▶ [EXERCISE AIM]
The line that holds "s.resp := by rw [setLv_eq]" marks the start. Return it and each following line through the end of the data, unchanged.

▶ [SOURCE RECORDS]
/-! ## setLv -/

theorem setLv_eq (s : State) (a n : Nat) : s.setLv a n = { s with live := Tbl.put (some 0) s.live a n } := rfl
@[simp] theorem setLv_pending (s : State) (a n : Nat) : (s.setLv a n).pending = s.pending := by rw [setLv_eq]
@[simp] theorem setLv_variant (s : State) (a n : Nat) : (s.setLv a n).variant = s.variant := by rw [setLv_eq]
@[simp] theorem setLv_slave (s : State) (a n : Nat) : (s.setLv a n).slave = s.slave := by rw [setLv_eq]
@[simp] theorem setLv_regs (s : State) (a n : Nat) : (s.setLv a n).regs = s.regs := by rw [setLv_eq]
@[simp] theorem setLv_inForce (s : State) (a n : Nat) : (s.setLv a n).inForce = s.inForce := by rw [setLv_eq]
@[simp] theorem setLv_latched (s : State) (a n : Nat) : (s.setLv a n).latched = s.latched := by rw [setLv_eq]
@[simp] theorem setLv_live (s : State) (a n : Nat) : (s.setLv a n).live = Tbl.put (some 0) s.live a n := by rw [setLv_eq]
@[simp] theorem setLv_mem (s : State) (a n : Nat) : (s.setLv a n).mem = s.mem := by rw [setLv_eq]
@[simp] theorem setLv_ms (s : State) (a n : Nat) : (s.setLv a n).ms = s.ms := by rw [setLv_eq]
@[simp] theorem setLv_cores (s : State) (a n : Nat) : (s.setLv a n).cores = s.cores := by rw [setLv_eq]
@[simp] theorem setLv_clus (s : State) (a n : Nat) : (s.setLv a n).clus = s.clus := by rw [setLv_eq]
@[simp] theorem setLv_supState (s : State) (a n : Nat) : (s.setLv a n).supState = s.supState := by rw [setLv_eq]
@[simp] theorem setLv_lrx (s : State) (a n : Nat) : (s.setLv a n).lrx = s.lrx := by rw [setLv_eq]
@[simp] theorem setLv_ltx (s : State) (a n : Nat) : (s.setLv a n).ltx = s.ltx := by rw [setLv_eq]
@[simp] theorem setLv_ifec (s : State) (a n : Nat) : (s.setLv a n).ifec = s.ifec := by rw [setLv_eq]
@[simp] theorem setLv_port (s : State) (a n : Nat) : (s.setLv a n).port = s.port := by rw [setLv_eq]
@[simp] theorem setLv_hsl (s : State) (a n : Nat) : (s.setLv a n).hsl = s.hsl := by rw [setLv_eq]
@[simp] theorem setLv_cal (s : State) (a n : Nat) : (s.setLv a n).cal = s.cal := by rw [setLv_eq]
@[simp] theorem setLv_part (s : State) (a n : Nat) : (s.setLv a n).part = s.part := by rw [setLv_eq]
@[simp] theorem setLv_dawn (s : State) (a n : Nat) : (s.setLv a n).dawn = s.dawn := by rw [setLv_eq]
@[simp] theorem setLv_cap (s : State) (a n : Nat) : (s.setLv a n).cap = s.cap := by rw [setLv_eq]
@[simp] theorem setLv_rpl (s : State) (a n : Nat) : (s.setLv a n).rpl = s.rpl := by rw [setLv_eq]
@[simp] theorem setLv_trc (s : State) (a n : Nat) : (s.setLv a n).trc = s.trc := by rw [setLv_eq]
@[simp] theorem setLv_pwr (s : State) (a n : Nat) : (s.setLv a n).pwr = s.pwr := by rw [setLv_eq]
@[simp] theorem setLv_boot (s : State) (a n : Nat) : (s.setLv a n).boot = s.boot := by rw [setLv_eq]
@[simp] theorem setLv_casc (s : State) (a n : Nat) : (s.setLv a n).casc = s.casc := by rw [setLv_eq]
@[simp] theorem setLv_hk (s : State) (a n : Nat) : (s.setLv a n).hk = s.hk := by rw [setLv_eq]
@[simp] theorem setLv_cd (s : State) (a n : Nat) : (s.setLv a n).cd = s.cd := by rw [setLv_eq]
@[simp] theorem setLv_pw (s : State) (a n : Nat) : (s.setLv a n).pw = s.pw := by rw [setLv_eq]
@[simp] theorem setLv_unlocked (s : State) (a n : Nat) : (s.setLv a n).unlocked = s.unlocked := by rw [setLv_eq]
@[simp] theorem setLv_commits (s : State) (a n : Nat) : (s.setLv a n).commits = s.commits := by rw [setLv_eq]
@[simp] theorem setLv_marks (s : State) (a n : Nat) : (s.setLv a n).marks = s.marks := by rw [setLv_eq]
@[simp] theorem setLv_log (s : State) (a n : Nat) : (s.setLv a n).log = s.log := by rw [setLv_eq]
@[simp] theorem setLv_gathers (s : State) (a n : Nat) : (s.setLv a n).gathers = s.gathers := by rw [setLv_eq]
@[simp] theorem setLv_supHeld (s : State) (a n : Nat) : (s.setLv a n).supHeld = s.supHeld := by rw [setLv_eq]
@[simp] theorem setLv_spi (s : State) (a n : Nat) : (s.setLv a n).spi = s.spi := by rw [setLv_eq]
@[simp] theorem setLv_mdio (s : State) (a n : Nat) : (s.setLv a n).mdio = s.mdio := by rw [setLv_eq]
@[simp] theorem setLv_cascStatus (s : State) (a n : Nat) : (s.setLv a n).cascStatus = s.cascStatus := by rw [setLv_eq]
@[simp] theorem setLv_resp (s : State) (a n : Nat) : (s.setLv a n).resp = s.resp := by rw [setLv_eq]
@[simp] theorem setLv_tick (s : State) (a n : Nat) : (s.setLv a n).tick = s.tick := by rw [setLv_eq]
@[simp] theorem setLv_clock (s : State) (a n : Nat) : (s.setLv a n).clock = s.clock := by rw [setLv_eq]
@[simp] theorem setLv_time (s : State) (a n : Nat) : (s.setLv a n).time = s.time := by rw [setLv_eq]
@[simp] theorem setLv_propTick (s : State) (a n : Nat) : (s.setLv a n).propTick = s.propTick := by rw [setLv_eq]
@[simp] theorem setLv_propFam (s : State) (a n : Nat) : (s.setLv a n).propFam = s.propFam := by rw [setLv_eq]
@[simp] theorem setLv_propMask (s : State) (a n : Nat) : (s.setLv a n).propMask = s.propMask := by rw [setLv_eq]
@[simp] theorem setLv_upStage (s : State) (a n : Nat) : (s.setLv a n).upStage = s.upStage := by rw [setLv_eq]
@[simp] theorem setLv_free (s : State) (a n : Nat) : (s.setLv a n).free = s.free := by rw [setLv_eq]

▶ [SOLUTION TO THE PROBLEM]
@[simp] theorem setLv_resp (s : State) (a n : Nat) : (s.setLv a n).resp = s.resp := by rw [setLv_eq]
@[simp] theorem setLv_tick (s : State) (a n : Nat) : (s.setLv a n).tick = s.tick := by rw [setLv_eq]
@[simp] theorem setLv_clock (s : State) (a n : Nat) : (s.setLv a n).clock = s.clock := by rw [setLv_eq]
@[simp] theorem setLv_time (s : State) (a n : Nat) : (s.setLv a n).time = s.time := by rw [setLv_eq]
@[simp] theorem setLv_propTick (s : State) (a n : Nat) : (s.setLv a n).propTick = s.propTick := by rw [setLv_eq]
@[simp] theorem setLv_propFam (s : State) (a n : Nat) : (s.setLv a n).propFam = s.propFam := by rw [setLv_eq]
@[simp] theorem setLv_propMask (s : State) (a n : Nat) : (s.setLv a n).propMask = s.propMask := by rw [setLv_eq]
@[simp] theorem setLv_upStage (s : State) (a n : Nat) : (s.setLv a n).upStage = s.upStage := by rw [setLv_eq]
@[simp] theorem setLv_free (s : State) (a n : Nat) : (s.setLv a n).free = s.free := by rw [setLv_eq]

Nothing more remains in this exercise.